# veghea = to stay/be awake at night?



## linguistics_nut

Hello! I apologize ahead of time, because I don't know much Romanian. But I am studying words involving sleeping, waking, and staying up at night (mostly in Spanish). I was wondering if _veghea_ used to mean 'stay/be awake' or if it still does for anyone out there?


----------



## farscape

Hey linguistics_nut,

It depends a lot on the context. As a stand alone verb it usually means to stay awake or not to sleep during the night

It could mean to look after someone or something, to supervise or even stand on guard.

If you need a more refined answer we'll need a context.

Cheers,
f.


----------



## linguistics_nut

Thank you for the quick response, farscape!
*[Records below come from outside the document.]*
-- ==== Sys2Proof/Machine/Text.lean ====
section
/-! DEFINITION. The environment's text forms of a record (30_encoding.md R63, R64; 43_environment_protocol.md R138, R140): lines,
whitespace-separated hexadecimal tokens, and what they read as. Outside the block (R4). What the source leaves open of them
(N12) is a parameter, a free value, or a choice named in log 16. -/

namespace Sys2Proof.Machine

/-- The spellings of a hexadecimal token that the source neither allows nor forbids (R63, N12): open parameters. -/
structure TextSyntax where
  /-- Letters `a` to `f` are digits. -/
  lowerCase : Bool
  /-- Letters `A` to `F` are digits. -/
  upperCase : Bool
  /-- A token may begin with `0x` or `0X`. -/
  prefix0x : Bool
  deriving DecidableEq, Repr

/-- The parts between the characters that satisfy `sep`: one more than there are such characters. -/
def splitAtChars (sep : Char → Bool) : List Char → List (List Char)
  | [] => [[]]
  | c :: cs =>
    match splitAtChars sep cs with
    | [] => [[]]
    | part :: parts => if sep c then [] :: part :: parts else (c :: part) :: parts

/-- Whitespace within a line (R138): space, tab, vertical tab, form feed, carriage return. -/
def isSpace (c : Char) : Bool := c.toNat == 32 || c.toNat == 9 || c.toNat == 11 || c.toNat == 12 || c.toNat == 13

/-- A line feed ends a line (R138 "one line per record"). -/
def isLineEnd (c : Char) : Bool := c.toNat == 10

/-- The lines of a text. -/
def textLines (text : List Char) : List (List Char) := splitAtChars isLineEnd text

/-- The "whitespace-separated" tokens of a line (R138). -/
def lineTokens (line : List Char) : List (List Char) := (splitAtChars isSpace line).filter (fun t => !t.isEmpty)

/-- The value of a hexadecimal digit, if the character is one. -/
def hexDigit (x : TextSyntax) (c : Char) : Option Nat :=
  if 48 ≤ c.toNat ∧ c.toNat ≤ 57 then some (c.toNat - 48)
  else if x.lowerCase = true ∧ 97 ≤ c.toNat ∧ c.toNat ≤ 102 then some (c.toNat - 87)
  else if x.upperCase = true ∧ 65 ≤ c.toNat ∧ c.toNat ≤ 70 then some (c.toNat - 55)
  else none

/-- The number a run of digits stands for, after the digits of `acc`; none if a character is no digit. -/
def hexValue (x : TextSyntax) : (acc : Nat) → List Char → Option Nat
  | acc, [] => some acc
  | acc, c :: cs =>
    match hexDigit x c with
    | some d => hexValue x (16 * acc + d) cs
    | none => none

/-- The token without its sign. -/
def dropSign (t : List Char) : List Char :=
  if t.head? = some '+' ∨ t.head? = some '-' then t.drop 1 else t

/-- The token without its prefix, where prefixes are allowed. -/
def dropPrefix (x : TextSyntax) (t : List Char) : List Char :=
  if x.prefix0x = true ∧ (t.take 2 = ['0', 'x'] ∨ t.take 2 = ['0', 'X']) then t.drop 2 else t

/-- A hexadecimal token as a word, `none` for a "bad hex token" (R140). DESIGN CHOICE (log 16): a token may have any number of
digits, one, or more than eight with leading zeros, and reads as its number; the source leaves the width open (N12). DESIGN
CHOICE (log 16): a token with no digits, a bare sign or, where the prefix is allowed, a bare prefix, is bad. A token with a
sign before digits, or above `0xFFFFFFFF`, reads as the source does not say (N12): a free value. -/
def readToken (x : TextSyntax) (t : List Char) : Option Word :=
  match dropPrefix x (dropSign t) with
  | [] => none
  | c :: cs =>
    match hexValue x 0 (c :: cs) with
    | none => none
    | some n => if dropSign t = t ∧ n < 2 ^ 32 then some (BitVec.ofNat 32 n) else Config.freeToken t

/-- The tokens of a line or the positional arguments, read; `none` for a bad one. -/
abbrev TokenLine := List (Option Word)

/-- A line of the batch text, read. -/
def readLine (x : TextSyntax) (line : List Char) : TokenLine := (lineTokens line).map (readToken x)

/-- Six good tokens: token 1 is word 0 and tokens 2 to 6 are words 1 to 5 (R63, R64). Tokens past the sixth are not looked at
(log 16). -/
def lineRecord : TokenLine → Option Record
  | some a :: some b :: some c :: some d :: some e :: some f :: _ => some ⟨a, b, c, d, e, f⟩
  | _ => none

/-- The records of the lines of a batch text: a short line or a bad token is its end (R138, R140). DESIGN CHOICE (log 16): a
line of fewer than six tokens is short, and a blank line, which has none, is a short line as any other. -/
def batchRecords : List TokenLine → List Record
  | [] => []
  | l :: ls =>
    match lineRecord l with
    | some r => r :: batchRecords ls
    | none => []

/-- The records of a batch text (R138). -/
def textRecords (x : TextSyntax) (text : List Char) : List Record := batchRecords ((textLines text).map (readLine x))

/-- A hexadecimal digit as a character, letters in upper or in lower case. -/
def digitChar (upper : Bool) (n : Nat) : Char :=
  if n < 10 then Char.ofNat (48 + n) else if upper then Char.ofNat (55 + n) else Char.ofNat (87 + n)

/-- A word as a token of eight digits. -/
def wordToken (upper : Bool) (w : Word) : List Char :=
  [28, 24, 20, 16, 12, 8, 4, 0].map fun lo => digitChar upper (w.extractLsb' lo 4).toNat

/-- A record as a line of the batch text (R138), with its line feed. -/
def recordLine (upper : Bool) (r : Record) : List Char :=
  wordToken upper r.w0 ++ ' ' :: (wordToken upper r.w1 ++ ' ' :: (wordToken upper r.w2 ++ ' ' :: (wordToken upper r.w3 ++
    ' ' :: (wordToken upper r.w4 ++ ' ' :: (wordToken upper r.w5 ++ ['\n'])))))

end Sys2Proof.Machine
end

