/-- The watch keeps the machine sound, where the encoder was sound for the record before. -/
theorem inv_watchRecord {s : State} {before : Record} (hlegal : s.cfg.legal = true)
    (hout : ∀ m, s.msgOut = some m → canonical s.cfg m = true) (henc : s.encSer.sound s.cfg before)
    (hdec : s.decSer.sound) : Inv (s.watchRecord before) := by
  simp only [Inv, State.watchRecord_cfg, State.watchRecord_msgOut, State.watchRecord_recIn, State.watchRecord_decSer]
  exact ⟨hlegal, hout, State.watchRecord_sound henc, hdec⟩

/-- A byte step of the encoder keeps the machine sound: one more byte of the frame, or the whole frame on `MSG_OUT` (R78). -/
theorem inv_emitOf {s : State} (h : Inv s) (hch : s.encSer.changed = false) : Inv (emitOf s) := by
  obtain ⟨hlegal, hout, henc, hdec⟩ := h
  obtain ⟨h49, hemitted⟩ := SerialEncoder.emitted_of_sound henc hch
  by_cases hlast : s.encSer.pos = 49
  case pos =>
    have hframe : s.encSer.emitted ++ [s.cfg.stop] = encFrame s.cfg s.recIn := by
      rw [hemitted, hlast]
      rfl
    rw [emitOf_last s hlast, hframe]
    exact ⟨hlegal, canonical_of_some_encFrame s.cfg s.recIn, .inl rfl, hdec⟩
  case neg =>
    have hbytes := take_encFrame_append_encByte s.cfg s.recIn (p := s.encSer.pos) (by omega)
    rw [emitOf_of_ne_last s hlast, hemitted, hbytes]
    exact ⟨hlegal, hout,
      SerialEncoder.sound_of_take s.cfg s.recIn (Nat.le_add_left 1 _) (Nat.succ_le_of_lt (by omega)) rfl, hdec⟩

/-- A byte inside a word place goes into the accumulator and the note of the place (R97). -/
theorem SerialDecoder.onByte_within_place (c : Config) (d : SerialDecoder) (b : Byte) (h1 : 1 ≤ d.pos) (h48 : d.pos ≤ 48)
    (h : d.pos % 8 ≠ 0) :
    d.onByte c b = { d with
      pos := d.pos + 1
      ok := d.ok && !rejectsByte c.policy b
      acc := accumulate c.policy d.acc b
      place := d.place ++ [b] } := by
  have hstart : d.pos ≠ 0 := Nat.ne_of_gt h1
  have hframe : d.pos < 50 := by omega
  simp [SerialDecoder.onByte, startIdx, payloadLen, nibsPerWord, frameLen, hstart, h48, h, hframe]

/-- The last byte of a word place writes the word, and clears the accumulator and the note of the place (R97). -/
theorem SerialDecoder.onByte_end_of_place (c : Config) (d : SerialDecoder) (b : Byte) (h1 : 1 ≤ d.pos) (h48 : d.pos ≤ 48)
    (h : d.pos % 8 = 0) :
    d.onByte c b =
      { pos := d.pos + 1
        ok := d.ok && !rejectsByte c.policy b && !rejectsPlace c.policy (d.place ++ [b])
        acc := 0
        out := setWord d.out (d.pos / 8 - 1) (finishWord c.policy (d.place ++ [b]) (accumulate c.policy d.acc b))
        place := [] } := by
  have hstart : d.pos ≠ 0 := Nat.ne_of_gt h1
  have hframe : d.pos < 50 := by omega
  simp [SerialDecoder.onByte, startIdx, payloadLen, nibsPerWord, frameLen, hstart, h48, h, hframe]

/-- Every byte keeps the decoder's registers sound (R97). -/
theorem SerialDecoder.onByte_sound (c : Config) {d : SerialDecoder} (h : d.sound) (b : Byte) : (d.onByte c b).sound := by
  have ⟨_, hcleared, _, hplace⟩ := h
  obtain h0 | ⟨h1, h48⟩ | h49 | hsat : d.pos = 0 ∨ (1 ≤ d.pos ∧ d.pos ≤ 48) ∨ d.pos = 49 ∨ 50 ≤ d.pos := by omega
  · rw [hcleared h0, SerialDecoder.onByte_start c b []]
    simp [SerialDecoder.sound, SerialDecoder.afterPlaces]
  · by_cases hend : d.pos % 8 = 0
    · rw [SerialDecoder.onByte_end_of_place c d b h1 h48 hend]
      exact ⟨Nat.succ_le_of_lt (by omega), nofun, fun _ => rfl, fun _ => hend.symm⟩
    · rw [SerialDecoder.onByte_within_place c d b h1 h48 hend]
      have hlen := hplace (by omega)
      refine ⟨Nat.succ_le_of_lt (by omega), nofun, fun hbetween => absurd hbetween hend, fun _ => ?_⟩
      simp only [List.length_append, List.length_singleton, Nat.add_sub_cancel]
      omega
  · rw [SerialDecoder.onByte_stop c d b h49]
    simp [SerialDecoder.sound]
  · rwa [SerialDecoder.onByte_of_saturated c d b hsat]

/-- Every act of the environment that is not refused keeps the machine sound. -/
theorem runEvent_inv {e : Event} {s t : State} (h : Inv s) (hrun : runEvent e s = .next t) : Inv t := by
  have ⟨hlegal, hout, henc, hdec⟩ := h
  rcases runEvent_next_cases hrun with ⟨r, -, rfl⟩ | ⟨m, -, rfl⟩ | ⟨r, -, rfl⟩ | ⟨-, hch, rfl⟩ | ⟨b, -, rfl⟩ | ⟨-, rfl⟩ |
    ⟨-, -, rfl⟩ | ⟨-, -, rfl⟩ | ⟨-, rfl⟩
  · exact inv_watchRecord hlegal (canonical_of_some_encFrame s.cfg r) henc hdec
  · exact ⟨hlegal, hout, henc, hdec⟩
  · exact inv_watchRecord hlegal hout henc hdec
  · exact inv_emitOf h hch
  · exact ⟨hlegal, hout, henc, SerialDecoder.onByte_sound s.cfg hdec b⟩
  · exact ⟨hlegal, hout, henc, SerialDecoder.cleared_sound⟩
  · exact ⟨hlegal, fun m hm => (Option.some_ne_none m hm.symm).elim, henc, hdec⟩
  · exact ⟨hlegal, hout, henc, hdec⟩
  · exact inv_resetWith hlegal

/-- Settles O32: a step with nothing asked keeps the state, and each act of the environment keeps the invariant. -/
theorem everyStepKeepsTheMachineSound : Obligations.EveryStepKeepsTheMachineSound := by
  intro s t hinv h
  cases hin : s.inputs with
  | nil =>
    rw [step_idle s hin] at h
    cases h
    exact hinv
  | cons e rest =>
    rw [step_event s e rest hin] at h
    exact runEvent_inv (s := s.setInputs rest) hinv h

end Sys2Proof.Machine

/-! SUPPORT. The statements of 43_environment_protocol.md: the wait for an acknowledgement, the session and its channel, and
the requests of a flow. The general lemmas come first in each part; each statement is assembled from them. -/

namespace Sys2Proof.Machine

/-! ## The channel from launch to `Done` (R126, R143, R146) -/

/-- Settles O44: a poll keeps the phase and who owns the channel, and is made before `Done` only; the end releases the
channel in `Done`; and a request is sent in its own state, which is not `Done`. -/
theorem sessionOwnsItsChannelUntilDone : Obligations.SessionOwnsItsChannelUntilDone := by
  rintro s t ⟨howned, hquiet, hrequests⟩ hstep
  rcases s.step_cases with ⟨key, ch, hkey, hch, -, -, -, -, hnext⟩ | ⟨key, m, ch, hkey, hch, -, -, -, hnext⟩ |
    ⟨hkey, htodo, hnext⟩ | ⟨q, rest, hkey, htodo, hnext⟩
  · cases hnext.symm.trans hstep
    exact ⟨hch ▸ howned, hquiet, hrequests⟩
  · rw [s.examine_eq] at hnext
    cases hnext.symm.trans hstep
    have hnotDone : s.phase ≠ .done := fun hdone => absurd (hquiet hdone).1 (by simp [hkey])
    exact ⟨hch ▸ howned, fun hdone => absurd hdone hnotDone, hrequests⟩
  · cases hnext.symm.trans hstep
    exact ⟨iff_of_true rfl rfl, fun _ => ⟨hkey, htodo⟩, hrequests⟩
  · rw [s.send_eq] at hnext
    cases hnext.symm.trans hstep
    rw [htodo, List.forall_mem_cons] at hrequests
    obtain ⟨hq, hrest⟩ := hrequests
    have hnotDone : s.phase ≠ .done := fun hdone => absurd (hquiet hdone).2 (by simp [htodo])
    exact ⟨iff_of_false hq (mt howned.2 hnotDone), fun hdone => absurd hdone hq, hrest⟩

/-- No flow has a request that is sent in the state `Done` (R126). -/
theorem Flow.requests_phase_ne_done (k : ProtocolConsts) (f : Flow) : ∀ q ∈ f.requests k, q.phase ≠ .done := by
  cases f with
  | firmware image => simp [Flow.requests, or_imp, forall_and]
  | samples ss => simp [Flow.requests]
  | batch rs => simp [Flow.requests]
  | single r => simp [Flow.requests]

theorem Session.start_inv (s : State) (k : ProtocolConsts) (f : Flow) (ch : Channel) : (Session.start s k f ch).Inv :=
  ⟨iff_of_false nofun nofun, nofun, f.requests_phase_ne_done k⟩

/-- A second session on an owned channel is refused (R161, U3). -/
theorem launch_on_owned_channel {ch : Channel} (s : State) {k : ProtocolConsts} {l : Launch} {f : Flow}
    (hflow : l.flow k.text = .ok f) (howned : ch.owned = true) : Session.launch ch s k l = .error .channelOwned := by
  simp [Session.launch, hflow, howned]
So, would _veghea _be the most appropriate verb for the following sentences?:

I've stayed up until 2am or later every night this week.

I plan to be up all night studying for the exam.

Why are you always awake at night? (like, why do you "veghea" all the time? - sorry, I don't know enough Romanian to put this a better way!)

Thanks again!


----------



## farscape

Here are the (more) common translations:

I've stayed up until 2am or later everynight -> Am stat treaz până la 2 în fiecare noapte (ca să învăț pentru examen) / N-am dormit până (I didn't sleep until) la 2 în fiecare noapte...

I plan to be up all night -> Am de gând (Plănuiesc) să stau treaz toată noaptea învățând pentru examen.

Now an example with "a sta de veghe":

Am stat de veghe toată noaptea așteptându-l -> I've been up all night waiting for him.

In other words, a sta de veghe doesn't seem to imply an active and direct action, mainly implies being up and watching over or being ready/prepared for something.

The verb itself a veghea is better understood as to watch over or to take care of something:

(A bit archaic) Am vegheat - am avut grijă - ca dorința lui să fie îndeplinită -> I took care to have his wish fulfilled.

f.


----------



## irinet

Hi,


farscape said:


> Here are the (more) common translations:
> 
> (A bit archaic) Am vegheat - am avut grijă - ca dorința lui să fie îndeplinită -> I took care to have his wish fulfilled.
> f.



In other words, to this context, the new verb, 'to supervise' = am supravegeat/ am avut grijă ca/am supervizat' can replace the old Romanian use of 'a veghea'.




farscape said:


> I plan to be up all night -> Am de gând (Plănuiesc) să stau treaz toată noaptea învățând pentru examen.



Here's another story with being up all night. We say  "a face o noapte albă" (= have a white night!) for any reasons we may have (a party, study, work, cannot sleep, etc.).

Now, my opinion is that 'a veghea' strongly emphasize the American idea of "on sb's watch" things can or cannot happen.  It has also a very positive connotation. So, I wouldn't link it to "staying up". With 'being awake' is more apropriate when this action implies 'watching over someone or something to happen', as Farscape already mentioned in his posts. I would also like to add the idea of "protecting" someone like, ' the moon light shedding over us every night, or something like, a treasure is well-guarded.


----------